Kathmandu:Nepal Prime Minister KP Sharma Oli on Monday said that the ongoing border disputes with India will be resolved through diplomatic talks.
Although Nepal and India held ministerial-level talks in New Delhi last month, the two sides could not hammer out the differences after the Himalayan nation unveiled a new map in May 2020.
He made the remarks at a seminar titled, ‘Nepal's International Border Security and Areas of Coordination among Border Management related Agencies', organised by the Nepal Army.
"To consolidate the Nepal-India ties cordially, we had to print the map and talk to India. Our relations could turn cordial by only returning our territory through dialogue.
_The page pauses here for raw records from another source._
-- ==== Sys2Proof/Machine/Step.lean ====
section
/-! DEFINITION. One step of the interleaving (spec/20_memory.md R70), and how a command word is put where the next step
takes it. The block fetches nothing (R77): a command runs when a host writes it to its port's command register. -/

namespace Sys2Proof.Machine

/-- One step: the turn at the head of the schedule, or the block's own progress where no turn is scheduled. -/
def step (s : State) : Host.Outcome State Fault Refusal :=
  match s.turns with
  | [] => .next (internalTurn s)
  | .a :: rest => audioTurn { s with turns := rest }
  | .c :: rest => controlTurn { s with turns := rest }
  | .reset :: rest => .next (resetEvent { s with turns := rest })

/-- The state whose very next step is the write of a command word to its port's command register (A_CMD at offset
0x0004, C_CMD at offset 0x000C): the write is the host's next transaction, the host's agent has the next turn, and,
on port A, no block is in flight to stall it. -/
def State.withFetchWord (s : State) (nbits w : Nat) : State :=
  let v := tableWord nbits w
  match tablePort v with
  | .a =>
    { s with
      turns := .a :: s.turns, pendingA := .write (busAddress s.bases .a 0x0004) v :: s.pendingA, blk := Blk.idle }
  | .c => { s with turns := .c :: s.turns, pendingC := .write (busAddress s.bases .c 0x000C) v :: s.pendingC }

end Sys2Proof.Machine
end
Border disputes are prevailing in Susta and Kanchanpur," he said.
Nepal and India had boundary rows since long in the Susta and Kalapani area and during the Indian Prime Minister Narendra Modi's visit to Nepal in 2014, both sides had delegated to resolve the dispute at Foreign Secretaries levels but they could not meet.
In November 2019, New Delhi came up with a new political map incorporating Kalapani in its territory.
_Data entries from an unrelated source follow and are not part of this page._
-- ==== Sys2Proof/Laws/State.lean ====
section
/-! SUPPORT. What each named update of the state does to each field, one lemma per field, so that no proof unfolds a
record update. -/

namespace Sys2Proof.Machine

/-! ## raiseError -/

@[simp] theorem raiseError_aErr_unprepared (s : State) : (raiseError .aUnprepared s).aErr = { s.aErr with unprepared := true } := rfl
@[simp] theorem raiseError_aErr_illegalCmd (s : State) : (raiseError .aIllegalCmd s).aErr = { s.aErr with illegalCmd := true } := rfl
@[simp] theorem raiseError_aErr_badFs (s : State) : (raiseError .aBadFs s).aErr = { s.aErr with badFs := true } := rfl
@[simp] theorem raiseError_aErr_badBlock (s : State) : (raiseError .aBadBlock s).aErr = { s.aErr with badBlock := true } := rfl
@[simp] theorem raiseError_aErr_badAccess (s : State) : (raiseError .aBadAccess s).aErr = { s.aErr with badAccess := true } := rfl
@[simp] theorem raiseError_cErr_illegalCmd (s : State) : (raiseError .cIllegalCmd s).cErr = { s.cErr with illegalCmd := true } := rfl
@[simp] theorem raiseError_cErr_badWidth (s : State) : (raiseError .cBadWidth s).cErr = { s.cErr with badWidth := true } := rfl
@[simp] theorem raiseError_cErr_badFs (s : State) : (raiseError .cBadFs s).cErr = { s.cErr with badFs := true } := rfl
@[simp] theorem raiseError_cErr_badAccess (s : State) : (raiseError .cBadAccess s).cErr = { s.cErr with badAccess := true } := rfl
@[simp] theorem raiseError_delay (e : ErrorBit) (s : State) : (raiseError e s).delay = s.delay := by cases e <;> rfl
@[simp] theorem raiseError_active (e : ErrorBit) (s : State) : (raiseError e s).active = s.active :=
  by cases e <;> rfl
@[simp] theorem raiseError_snap (e : ErrorBit) (s : State) : (raiseError e s).snap = s.snap := by cases e <;> rfl
@[simp] theorem raiseError_params (e : ErrorBit) (s : State) : (raiseError e s).params = s.params :=
  by cases e <;> rfl
@[simp] theorem raiseError_last (e : ErrorBit) (s : State) : (raiseError e s).last = s.last := by cases e <;> rfl
@[simp] theorem raiseError_dirty (e : ErrorBit) (s : State) : (raiseError e s).dirty = s.dirty := by cases e <;> rfl
@[simp] theorem raiseError_paramClamped (e : ErrorBit) (s : State) : (raiseError e s).paramClamped = s.paramClamped :=
  by cases e <;> rfl
@[simp] theorem raiseError_engFs (e : ErrorBit) (s : State) : (raiseError e s).engFs = s.engFs := by cases e <;> rfl
@[simp] theorem raiseError_maxBlock (e : ErrorBit) (s : State) : (raiseError e s).maxBlock = s.maxBlock :=
  by cases e <;> rfl
@[simp] theorem raiseError_prepared (e : ErrorBit) (s : State) : (raiseError e s).prepared = s.prepared :=
  by cases e <;> rfl
@[simp] theorem raiseError_aFs (e : ErrorBit) (s : State) : (raiseError e s).aFs = s.aFs := by cases e <;> rfl
@[simp] theorem raiseError_cRespFs (e : ErrorBit) (s : State) : (raiseError e s).cRespFs = s.cRespFs :=
  by cases e <;> rfl
@[simp] theorem raiseError_fault (e : ErrorBit) (s : State) : (raiseError e s).fault = s.fault := by cases e <;> rfl
@[simp] theorem raiseError_blk (e : ErrorBit) (s : State) : (raiseError e s).blk = s.blk := by cases e <;> rfl
@[simp] theorem raiseError_ramA (e : ErrorBit) (s : State) : (raiseError e s).ramA = s.ramA := by cases e <;> rfl
@[simp] theorem raiseError_ramC (e : ErrorBit) (s : State) : (raiseError e s).ramC = s.ramC := by cases e <;> rfl
@[simp] theorem raiseError_turns (e : ErrorBit) (s : State) : (raiseError e s).turns = s.turns := by cases e <;> rfl
@[simp] theorem raiseError_pendingA (e : ErrorBit) (s : State) : (raiseError e s).pendingA = s.pendingA :=
  by cases e <;> rfl
@[simp] theorem raiseError_pendingC (e : ErrorBit) (s : State) : (raiseError e s).pendingC = s.pendingC :=
  by cases e <;> rfl
@[simp] theorem raiseError_repliesA (e : ErrorBit) (s : State) : (raiseError e s).repliesA = s.repliesA :=
  by cases e <;> rfl
@[simp] theorem raiseError_repliesC (e : ErrorBit) (s : State) : (raiseError e s).repliesC = s.repliesC :=
  by cases e <;> rfl
@[simp] theorem raiseError_run (e : ErrorBit) (s : State) : (raiseError e s).run = s.run := by cases e <;> rfl
@[simp] theorem raiseError_bases (e : ErrorBit) (s : State) : (raiseError e s).bases = s.bases := by cases e <;> rfl

/-! ## raiseIf -/

@[simp] theorem raiseIf_true (e : ErrorBit) (s : State) : raiseIf true e s = raiseError e s := rfl
@[simp] theorem raiseIf_false (e : ErrorBit) (s : State) : raiseIf false e s = s := rfl
@[simp] theorem raiseIf_delay (b : Bool) (e : ErrorBit) (s : State) : (raiseIf b e s).delay = s.delay :=
  by cases b <;> cases e <;> rfl
@[simp] theorem raiseIf_active (b : Bool) (e : ErrorBit) (s : State) : (raiseIf b e s).active = s.active :=
  by cases b <;> cases e <;> rfl
@[simp] theorem raiseIf_snap (b : Bool) (e : ErrorBit) (s : State) : (raiseIf b e s).snap = s.snap :=
  by cases b <;> cases e <;> rfl
@[simp] theorem raiseIf_params (b : Bool) (e : ErrorBit) (s : State) : (raiseIf b e s).params = s.params :=
  by cases b <;> cases e <;> rfl
@[simp] theorem raiseIf_last (b : Bool) (e : ErrorBit) (s : State) : (raiseIf b e s).last = s.last :=
  by cases b <;> cases e <;> rfl
@[simp] theorem raiseIf_dirty (b : Bool) (e : ErrorBit) (s : State) : (raiseIf b e s).dirty = s.dirty :=
  by cases b <;> cases e <;> rfl
@[simp] theorem raiseIf_paramClamped (b : Bool) (e : ErrorBit) (s : State) : (raiseIf b e s).paramClamped = s.paramClamped :=
  by cases b <;> cases e <;> rfl
@[simp] theorem raiseIf_engFs (b : Bool) (e : ErrorBit) (s : State) : (raiseIf b e s).engFs = s.engFs :=
  by cases b <;> cases e <;> rfl
@[simp] theorem raiseIf_maxBlock (b : Bool) (e : ErrorBit) (s : State) : (raiseIf b e s).maxBlock = s.maxBlock :=
  by cases b <;> cases e <;> rfl
@[simp] theorem raiseIf_prepared (b : Bool) (e : ErrorBit) (s : State) : (raiseIf b e s).prepared = s.prepared :=
  by cases b <;> cases e <;> rfl
@[simp] theorem raiseIf_aFs (b : Bool) (e : ErrorBit) (s : State) : (raiseIf b e s).aFs = s.aFs :=
  by cases b <;> cases e <;> rfl
@[simp] theorem raiseIf_cRespFs (b : Bool) (e : ErrorBit) (s : State) : (raiseIf b e s).cRespFs = s.cRespFs :=
  by cases b <;> cases e <;> rfl
@[simp] theorem raiseIf_fault (b : Bool) (e : ErrorBit) (s : State) : (raiseIf b e s).fault = s.fault :=
  by cases b <;> cases e <;> rfl
@[simp] theorem raiseIf_blk (b : Bool) (e : ErrorBit) (s : State) : (raiseIf b e s).blk = s.blk :=
  by cases b <;> cases e <;> rfl
@[simp] theorem raiseIf_ramA (b : Bool) (e : ErrorBit) (s : State) : (raiseIf b e s).ramA = s.ramA :=
  by cases b <;> cases e <;> rfl
@[simp] theorem raiseIf_ramC (b : Bool) (e : ErrorBit) (s : State) : (raiseIf b e s).ramC = s.ramC :=
  by cases b <;> cases e <;> rfl
@[simp] theorem raiseIf_turns (b : Bool) (e : ErrorBit) (s : State) : (raiseIf b e s).turns = s.turns :=
  by cases b <;> cases e <;> rfl
@[simp] theorem raiseIf_pendingA (b : Bool) (e : ErrorBit) (s : State) : (raiseIf b e s).pendingA = s.pendingA :=
  by cases b <;> cases e <;> rfl
@[simp] theorem raiseIf_pendingC (b : Bool) (e : ErrorBit) (s : State) : (raiseIf b e s).pendingC = s.pendingC :=
  by cases b <;> cases e <;> rfl
@[simp] theorem raiseIf_repliesA (b : Bool) (e : ErrorBit) (s : State) : (raiseIf b e s).repliesA = s.repliesA :=
  by cases b <;> cases e <;> rfl
@[simp] theorem raiseIf_repliesC (b : Bool) (e : ErrorBit) (s : State) : (raiseIf b e s).repliesC = s.repliesC :=
  by cases b <;> cases e <;> rfl
@[simp] theorem raiseIf_run (b : Bool) (e : ErrorBit) (s : State) : (raiseIf b e s).run = s.run :=
  by cases b <;> cases e <;> rfl
@[simp] theorem raiseIf_bases (b : Bool) (e : ErrorBit) (s : State) : (raiseIf b e s).bases = s.bases :=
  by cases b <;> cases e <;> rfl

/-! ## raiseAccess -/

@[simp] theorem raiseAccess_a (s : State) : raiseAccess .a s = raiseError .aBadAccess s := rfl
@[simp] theorem raiseAccess_c (s : State) : raiseAccess .c s = raiseError .cBadAccess s := rfl
@[simp] theorem raiseAccess_delay (p : Port) (s : State) : (raiseAccess p s).delay = s.delay := by cases p <;> rfl
@[simp] theorem raiseAccess_active (p : Port) (s : State) : (raiseAccess p s).active = s.active := by cases p <;> rfl
@[simp] theorem raiseAccess_snap (p : Port) (s : State) : (raiseAccess p s).snap = s.snap := by cases p <;> rfl
@[simp] theorem raiseAccess_params (p : Port) (s : State) : (raiseAccess p s).params = s.params := by cases p <;> rfl
@[simp] theorem raiseAccess_last (p : Port) (s : State) : (raiseAccess p s).last = s.last := by cases p <;> rfl
@[simp] theorem raiseAccess_dirty (p : Port) (s : State) : (raiseAccess p s).dirty = s.dirty := by cases p <;> rfl
@[simp] theorem raiseAccess_paramClamped (p : Port) (s : State) : (raiseAccess p s).paramClamped = s.paramClamped :=
  by cases p <;> rfl
@[simp] theorem raiseAccess_engFs (p : Port) (s : State) : (raiseAccess p s).engFs = s.engFs := by cases p <;> rfl
@[simp] theorem raiseAccess_maxBlock (p : Port) (s : State) : (raiseAccess p s).maxBlock = s.maxBlock :=
  by cases p <;> rfl
@[simp] theorem raiseAccess_prepared (p : Port) (s : State) : (raiseAccess p s).prepared = s.prepared :=
  by cases p <;> rfl
@[simp] theorem raiseAccess_aFs (p : Port) (s : State) : (raiseAccess p s).aFs = s.aFs := by cases p <;> rfl
@[simp] theorem raiseAccess_cRespFs (p : Port) (s : State) : (raiseAccess p s).cRespFs = s.cRespFs :=
  by cases p <;> rfl
@[simp] theorem raiseAccess_fault (p : Port) (s : State) : (raiseAccess p s).fault = s.fault := by cases p <;> rfl
@[simp] theorem raiseAccess_blk (p : Port) (s : State) : (raiseAccess p s).blk = s.blk := by cases p <;> rfl
@[simp] theorem raiseAccess_ramA (p : Port) (s : State) : (raiseAccess p s).ramA = s.ramA := by cases p <;> rfl
@[simp] theorem raiseAccess_ramC (p : Port) (s : State) : (raiseAccess p s).ramC = s.ramC := by cases p <;> rfl
@[simp] theorem raiseAccess_turns (p : Port) (s : State) : (raiseAccess p s).turns = s.turns := by cases p <;> rfl
@[simp] theorem raiseAccess_pendingA (p : Port) (s : State) : (raiseAccess p s).pendingA = s.pendingA :=
  by cases p <;> rfl
@[simp] theorem raiseAccess_pendingC (p : Port) (s : State) : (raiseAccess p s).pendingC = s.pendingC :=
  by cases p <;> rfl
@[simp] theorem raiseAccess_repliesA (p : Port) (s : State) : (raiseAccess p s).repliesA = s.repliesA :=
  by cases p <;> rfl
@[simp] theorem raiseAccess_repliesC (p : Port) (s : State) : (raiseAccess p s).repliesC = s.repliesC :=
  by cases p <;> rfl
@[simp] theorem raiseAccess_run (p : Port) (s : State) : (raiseAccess p s).run = s.run := by cases p <;> rfl
@[simp] theorem raiseAccess_bases (p : Port) (s : State) : (raiseAccess p s).bases = s.bases := by cases p <;> rfl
Nepal objected to the Indian move and offered talks at a diplomatic level but India suggested face-to-face talks only once the Covid crisis was over.
Read:|Nepal PM Oli calls on public to gear up for polls
But in May 2020 after India opened up a new 80 km link road in Uttarakhand via Lipu Lekh that Nepal claims its own, the Himalayan nation once again objected the move and offered talks.
After New Delhi failed to respond to the repeated calls, Nepal on May 20, 2020, unveiled the new political map of the country incorporating the disputed territory.